- [TASK DETAILS]: Restrict the output to the lines below starting at the one that contains "are not implemented, a" and ending at the one that contains "def Hw.cfgWrite (h", and restate them word for word, both ends included.

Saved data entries
§
-- ==== Sys2Proof/Machine/Reset.lean ====
section
/-!
DEFINITION. Power-up, cold start and the resets of the endpoint (R21, R427 to R431, R451, R481, R483, R485, R488, R500).
-/

namespace Sys2Proof.Machine

/-! ## Cold start -/

/-- Registers of the AON domain: AON_STAT and PAD_STAT (R408), and the ports' signal detectors (R214). -/
def aonReg (a : Nat) : Bool :=
  a == powerA 0x20 || a == powerA 0x24 || a == powerA 0x28 || (List.range 12).any fun p => a == eaveA p 0x10

/-! ## Firmware images (R475, R476) -/

/-- A big-endian number. -/
def ofBytesBe (bs : List Byte) : Nat := ofBytes bs.reverse

/-- Rows 2 to 5 of Table 19.2 on the bytes of an image of a given length: the status of the first failure. COUNTER is held to
the values that Table 19.1 accepts with the other fields. -/
def fwCheck (fuses len : Nat) (bs : List Byte) : Option Nat :=
  let f (o n : Nat) : Nat := imgField bs o n
  let zero (o n : Nat) : Bool := f o n == 0
  if !(f 0 4 == 0x57463646 && f 4 1 == 0xF6 && zero 5 1 && f 6 2 == 0x6400 && f 0x10 4 == len && zero 0x16 10 &&
      decide (f 0xC 4 ≤ 64) && len % 4 == 0 && decide (4096 ≤ len) && decide (len ≤ 33554432)) then some stRefused
  else if !Config.ecdsaVerify 0 (Config.sha256 (bs.take 0x40))
      (BitVec.ofNat 512 (ofBytesBe ((bs.drop 0x40).take 64))) then some stIntegrity
  else if (Config.sha256 ((bs.drop 0x80).take (len - 0x80))).toNat ≠ ofBytesBe ((bs.drop 0x20).take 32) then
    some stIntegrity
  else if f 0xC 4 < fuses then some stRefused
  else none

/-- Bytes of a bank up to a length; an erased byte reads 0xFF. -/
def FwBank.bytes (b : FwBank) (len : Nat) : List Byte :=
  ((List.range ((len + 4095) / 4096)).flatMap fun s =>
    let x := Store.get [] b.sectors s
    x ++ List.replicate (4096 - x.length) 0xFF#8).take len

/-- The bank with the header fields of an image that has passed its tests. -/
def FwBank.verified (b : FwBank) (bs : List Byte) : FwBank :=
  { b with version := imgField bs 8 4, counter := imgField bs 0xC 4, layout := imgField bs 0x14 2 }

/-- The image that the header of a bank names: its LENGTH bytes. -/
def FwBank.image (b : FwBank) : List Byte := b.bytes (min 33554432 (imgField (b.bytes 0x20) 0x10 4))

def FwSt.bank (f : FwSt) (b : Nat) : FwBank := if b = 0 then f.bankA else f.bankB

def FwSt.setBank (f : FwSt) (b : Nat) (x : FwBank) : FwSt := if b = 0 then { f with bankA := x } else { f with bankB := x }

/-- The boot ROM starts a bank under rows 2 to 5 of Table 19.2: those tests on its bytes, or for a bank as delivered its COUNTER, where
the flash still holds what was programmed (R481, R483). -/
def FwSt.bootable (f : FwSt) (b : Nat) : Bool :=
  let x := f.bank b
  !x.decayed && (if x.sectors = [] then x.boots && decide (f.fuses ≤ x.counter)
    else (fwCheck f.fuses x.image.length x.image).isNone)

/-- The bank that the boot ROM has started: its header fields are those of its image. -/
def FwBank.started (b : FwBank) : FwBank := if b.sectors = [] then b else b.verified b.image

/-- The firmware state after a cold start: transfers, activations, nonces and sessions are gone, and a lockout in force
starts anew (R477, R480, R483 to R486). -/
def FwSt.cold (f : FwSt) : FwSt :=
  let a := if f.bootable f.active then f.active else 1 - f.active
  let f := if f.bootable a then f.setBank a (f.bank a).started else f
  { f with active := if f.bootable a then a else f.active, stuck := !f.bootable a
           transfer := none, verified := false, pending := none, nonce := none, session := none, keyWords := 0
           lockLeft := if f.lockLeft = 0 then 0 else f.lockLen * unitsPerSec }

/-- SNAP_SLOT_k.CFG of a slot whose capture an earlier reset ended: STATE failed, and no area (R381). -/
def Hw.lostSlot (h : Hw) (a : Nat) : Bool := h.reg a == 12 && (List.range 16).any fun k => a == snapSlotA k 0

/-- Registers that outlive a cold start. -/
def Hw.coldRegs (h : Hw) : Store Word32 := Store.keep (fun a => aonReg a || h.lostSlot a) h.regs

/-- A cold start of every domain except AON: what AON, the flashes and the fuses hold stays; `last` is the cause that
LAST_RESET reports. A capture in progress leaves its area failed (R381, R428). -/
def Hw.coldStart (h : Hw) (last : Nat) : Hw :=
  let n : Hw := {
    stepping := h.stepping, devIndex := h.devIndex, serial := h.serial, free := h.free, out := h.out
    regs := h.coldRegs
    fw := h.fw.cold
    time := { aon := h.time.aon, aonFrac := h.time.aonFrac }
    host := { perst := h.host.perst, linkUp := !h.host.perst }
    power := { powered := true, pads := h.power.pads, wakePin := h.power.wakePin, alertPin := h.power.alertPin } }
  let n := (n.fset (powerA 0x20) 18 17 last).fset (powerA 0x20) 19 19 0
  let n := match h.snap.capture with | some c => n.setReg (snapSlotA c.slot 0) (BitVec.ofNat 32 (3 * 4)) | none => n
  (n.wakeLine false).alertLine n.fw.stuck

/-- Without the input the standby supply is absent, and no sideband line is driven (R490). -/
def Hw.linesOff (h : Hw) (aon : Bool) : Hw := if aon then h else (h.wakeLine false).alertLine false

/-- A module without power, or in thermal shutdown: nothing but what survives a cold start is left. -/
def Hw.dark (h : Hw) (aon : Bool) : Hw :=
  let c := h.coldStart (h.fget (powerA 0x20) 18 17)
  ({ c with regs := if aon then c.regs else Store.keep (fun a => !aonReg a) c.regs
            time := if aon then { aon := h.time.aon, aonFrac := h.time.aonFrac } else {}
            power := { c.power with powered := aon, pads := if aon then h.power.pads else [], hot := h.power.hot
                                    asked := h.power.asked }
            host := { perst := h.host.perst } } : Hw).linesOff aon

/-- POWER_ON: the input becomes valid, AON reads the six straps, and the module makes a cold start (R451, R488, R491). Bit b
of `intact` is 0 when the flash no longer holds bank b as it was programmed, so that the boot ROM refuses it (R483). A
thermal shutdown still waits for its junctions (R500). -/
def execPowerOn (h : Hw) (straps : BitVec 6) (intact : BitVec 2) : Hw :=
  let age (b : FwBank) (ok : Bool) : FwBank := { b with decayed := b.decayed || !ok }
  let fw := { h.fw with bankA := age h.fw.bankA (bit intact 0), bankB := age h.fw.bankB (bit intact 1) }
  let h : Hw := { h with devIndex := straps.toNat, time := { h.time with aon := 0, aonFrac := 0 }, fw := fw }
  if h.power.hot then ({ h with power := { h.power with powered := true, asked := true } } : Hw).alertLine true
  else ({ h with regs := Store.keep (fun a => !aonReg a) h.regs, power := { h.power with pads := [] } } : Hw).coldStart 0

/-- INPUT_UNDERVOLTAGE: below 38 V for more than 200 µs (R488). -/
def execInputUndervoltage (h : Hw) : Hw := h.dark false

/-- INPUT_OVERVOLTAGE: above 62 V (R488). -/
def execInputOvervoltage (h : Hw) : Hw := h.dark false

/-- The AON rail runs in low-power mode: SLEEP and WAKE_FAILED (R400). -/
def Hw.lowPowerRail (h : Hw) : Bool := h.power.powered && (h.pstate == 3 || h.pstate == 4)

/-- BROWN_OUT: AON resets, reads the straps anew, and the module makes a cold start (R21, R400, R491). What the straps are by then is a
free value: the manual lets them change while the module is powered, and the command does not bring them (log entry 64). -/
def execBrownOut (h : Hw) : Hw :=
  if !h.lowPowerRail then h
  else
    let (v, h) := h.takeFree
    ({ h with devIndex := fld v 5 0, regs := Store.keep (fun a => !aonReg a) h.regs, time := { h.time with aon := 0, aonFrac := 0 }, power := { h.power with pads := [] } } : Hw).coldStart 2

/-- PERST_ASSERT: a cold start of every domain except AON (R428). -/
def execPerstAssert (h : Hw) : Hw :=
  let h : Hw := { h with host := { h.host with perst := true, linkUp := false } }
  if !h.power.powered then h
  else if h.power.hot then { h with power := { h.power with asked := true } }
  else h.coldStart 1

/-- PERST_RELEASE: the link trains (R431, R451). -/
def execPerstRelease (h : Hw) : Hw :=
  let h : Hw := { h with host := { h.host with perst := false, linkUp := h.power.powered && !h.power.hot } }
  if h.host.linkUp then h.wakeLine false else h

/-- THERMAL_SHUTDOWN: every domain except AON switches off, and ALERT# is asserted (R493, R500). -/
def execThermalShutdown (h : Hw) : Hw :=
  if !h.power.powered then h
  else
    let n := h.dark true
    ({ n with power := { n.power with hot := true, asked := false } } : Hw).alertLine true

/-- THERMAL_RESTART: every junction is below 90 °C, and PERST# or the input has asked for the cold start (R500). -/
def execThermalRestart (h : Hw) : Hw :=
  if h.power.powered && h.power.hot && h.power.asked then h.coldStart 3 else h

/-! ## The endpoint (R426 to R431) -/

/-- HOT_RESET, or a link-down reset: only the endpoint's configuration space, BARs, MSI-X table and link are reset (R429). The link is
down until the host's next configuration request, which only a trained link can bring. -/
def execHotReset (h : Hw) : Hw :=
  { h with bme := false, host := { h.host with bars := [], msixTable := [], linkUp := false, aspmL1 := false } }

/-- Send the pending messages whose vectors are not masked (R429). -/
def Hw.sendPending (h : Hw) : Hw :=
  (List.range 64).foldl (fun h v =>
    if bit h.host.pba v && h.bme && h.host.linkUp && !bit (h.msixWord (4 * v + 3)) 0 then
      ({ h with host := { h.host with pba := setBit h.host.pba v false } } : Hw).emit (.msix v)
    else h) h

/-- BUS_MASTER_ENABLE: the module may send memory requests and MSI-X messages again (R429). -/
def execBusMasterEnable (h : Hw) : Hw := if h.host.linkUp then ({ h with bme := true } : Hw).sendPending else h

/-- Identity code: 0x11 on A1, 0x20 on B0 (Table 17.4). -/
def identityCode : Stepping → Nat
  | .a1 => 0x11
  | .b0 => 0x20

/-- Bits of a base address register that the host writes, and the bits that say what it maps: BAR0 64-bit and not prefetchable, of
16 KiB, and BAR2 64-bit and prefetchable, of 1 GiB (R426). Their places are those of PCI Express (PRESUMED; log entry 64). -/
def barBits (off : Nat) : Word32 × Word32 :=
  if off = 0x10 then (0xFFFFC000, 4) else if off = 0x18 then (0xC0000000, 0xC)
  else if off = 0x14 ∨ off = 0x1C then (0xFFFFFFFF, 0) else (0, 0)

/-- Offset of the link control register, whose bit 1 enables ASPM L1 (DESIGN CHOICE: the manual places no capability; log
entry 64). -/
def linkControl : Nat := 0x70

/-- Bits of a configuration register that the manual settles, and their value: the header of R427, BAR0 and BAR2, BAR4 and BAR5, which
are not implemented, a type 0 header of one function, Bus Master Enable, and the ASPM control (R426, R429, R430). -/
def Hw.cfgBits (h : Hw) (off : Nat) : Word32 × Word32 :=
  if off = 0x00 then (0xFFFFFFFF, 0x64001F6D)
  else if off = 0x04 then (4, if h.bme then 4 else 0)
  else if off = 0x08 then (0xFFFFFFFF, BitVec.ofNat 32 (0x12000000 + identityCode h.stepping))
  else if off = 0x0C then (0x00FF0000, 0)
  else if off = 0x2C then (0xFFFFFFFF, 0x64001F6D)
  else if 0x10 ≤ off ∧ off < 0x28 ∧ off % 4 = 0 then (0xFFFFFFFF, Store.get (barBits off).2 h.host.bars off)
  else if off = linkControl then (3, if h.host.aspmL1 then 2 else 0)
  else (0, 0)

/-- A write of a configuration register: the BARs, Bus Master Enable, and the ASPM control. -/
def Hw.cfgWrite (h : Hw) (off : Nat) (v : Word32) : Hw :=
  if off = 0x04 then ({ h with bme := bit v 2 } : Hw).sendPending
  else if off = linkControl then { h with host := { h.host with aspmL1 := bit v 1 } }
  else if 0x10 ≤ off ∧ off < 0x20 ∧ off % 4 = 0 then
    { h with host := { h.host with bars := Store.set (barBits off).2 h.host.bars off ((v &&& (barBits off).1) ||| (barBits off).2) } }
  else h

/-- CONFIG_REQUEST: a configuration read, or a write. It comes over a trained link. Until the firmware is ready the answer is
Configuration Request Retry Status (R431). Bits that the manual does not settle read a free value. -/
def execConfigRequest (h : Hw) (off : Nat) (wr : Option Word32) : Hw :=
  if !h.power.powered || h.power.hot || h.host.perst then h
  else
    let h := (if h.host.linkUp then h else { h with host := { h.host with linkUp := true } }).wakeLine false
    if !h.host.ready then h.emit (.configReply true 0)
    else match wr with
      | some v => (h.cfgWrite off v).emit (.configReply false 0)
      | none =>
        let (m, v) := h.cfgBits off
        if m = 0xFFFFFFFF then h.emit (.configReply false v)
        else
          let (fr, h) := h.takeFree
          h.emit (.configReply false ((fr.extractLsb' 0 32 &&& ~~~ m) ||| v))

/-- A digit in upper-case hexadecimal, as an ASCII byte. -/
def hexByte (n : Nat) : Byte := BitVec.ofNat 8 (if n < 10 then 48 + n else 55 + n)

/-- The serial number field of the FRU EEPROM's board area: 16 characters, the most significant digit first. Its place, and what else
the EEPROM holds, follow another standard; the SMBus that reads it has no command of the block (R492; log entry 64). -/
def Hw.fruSerial (h : Hw) : List Byte := (List.range 16).map fun i => hexByte (h.serial.toNat / 16 ^ (15 - i) % 16)

/-! ## Readiness (R431, R451) -/

/-- Scratch banks read zero with valid check bits (chapter 17, Scratch banks). -/
def Hw.clearScratch (h : Hw) : Hw := { h with scratch := [] }

/-- A settings store of another layout takes the new firmware's layout and its defaults (R483). -/
def Hw.settings (h : Hw) (layout : Nat) : Hw :=
  if h.fw.layout = layout then h
  else ({ h with fw := { h.fw with layout := layout, key := 0, failures := 0, lockLen := 0, lockLeft := 0 } } : Hw).raise
    evSettingsDefaulted

/-- FIRMWARE_READY: `bootMs` milliseconds after the later of PERST# release and 20 ms after the input became valid, with the
measured delay tap in femtoseconds (R365, R431, R451, R497). After a restart of the MP, which may find the module in IDLE or DOZE, what
a cold start does first is not done again (R415, R417). -/
def execFirmwareReady (h : Hw) (bootMs tapFs : BitVec 16) : Hw :=
  if !h.power.powered || h.power.hot || h.host.ready || h.fw.stuck || h.pstate ≥ 3 then h
  else
    let first := !h.host.booted
    let h := if first then ((h.clearScratch.settings (h.fw.bank h.fw.active).layout).defaultGutter).armTime else h
    let h := (h.fset (userioA 0x100) 15 0 tapFs.toNat).lockPll
    let last := h.fget (powerA 0x20) 18 17
    let h : Hw := { h with host := { h.host with ready := true, booted := true, mpRestart := false, bootMs := bootMs.toNat } }
    let h := if first && last == 2 then h.raise evBrownOutReset else h
    if first && last == 3 then h.raise evThermalReset else h

end Sys2Proof.Machine
end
§
- [OUTPUT FOR THIS TASK]:
are not implemented, a type 0 header of one function, Bus Master Enable, and the ASPM control (R426, R429, R430). -/
def Hw.cfgBits (h : Hw) (off : Nat) : Word32 × Word32 :=
  if off = 0x00 then (0xFFFFFFFF, 0x64001F6D)
  else if off = 0x04 then (4, if h.bme then 4 else 0)
  else if off = 0x08 then (0xFFFFFFFF, BitVec.ofNat 32 (0x12000000 + identityCode h.stepping))
  else if off = 0x0C then (0x00FF0000, 0)
  else if off = 0x2C then (0xFFFFFFFF, 0x64001F6D)
  else if 0x10 ≤ off ∧ off < 0x28 ∧ off % 4 = 0 then (0xFFFFFFFF, Store.get (barBits off).2 h.host.bars off)
  else if off = linkControl then (3, if h.host.aspmL1 then 2 else 0)
  else (0, 0)

/-- A write of a configuration register: the BARs, Bus Master Enable, and the ASPM control. -/
def Hw.cfgWrite (h : Hw) (off : Nat) (v : Word32) : Hw :=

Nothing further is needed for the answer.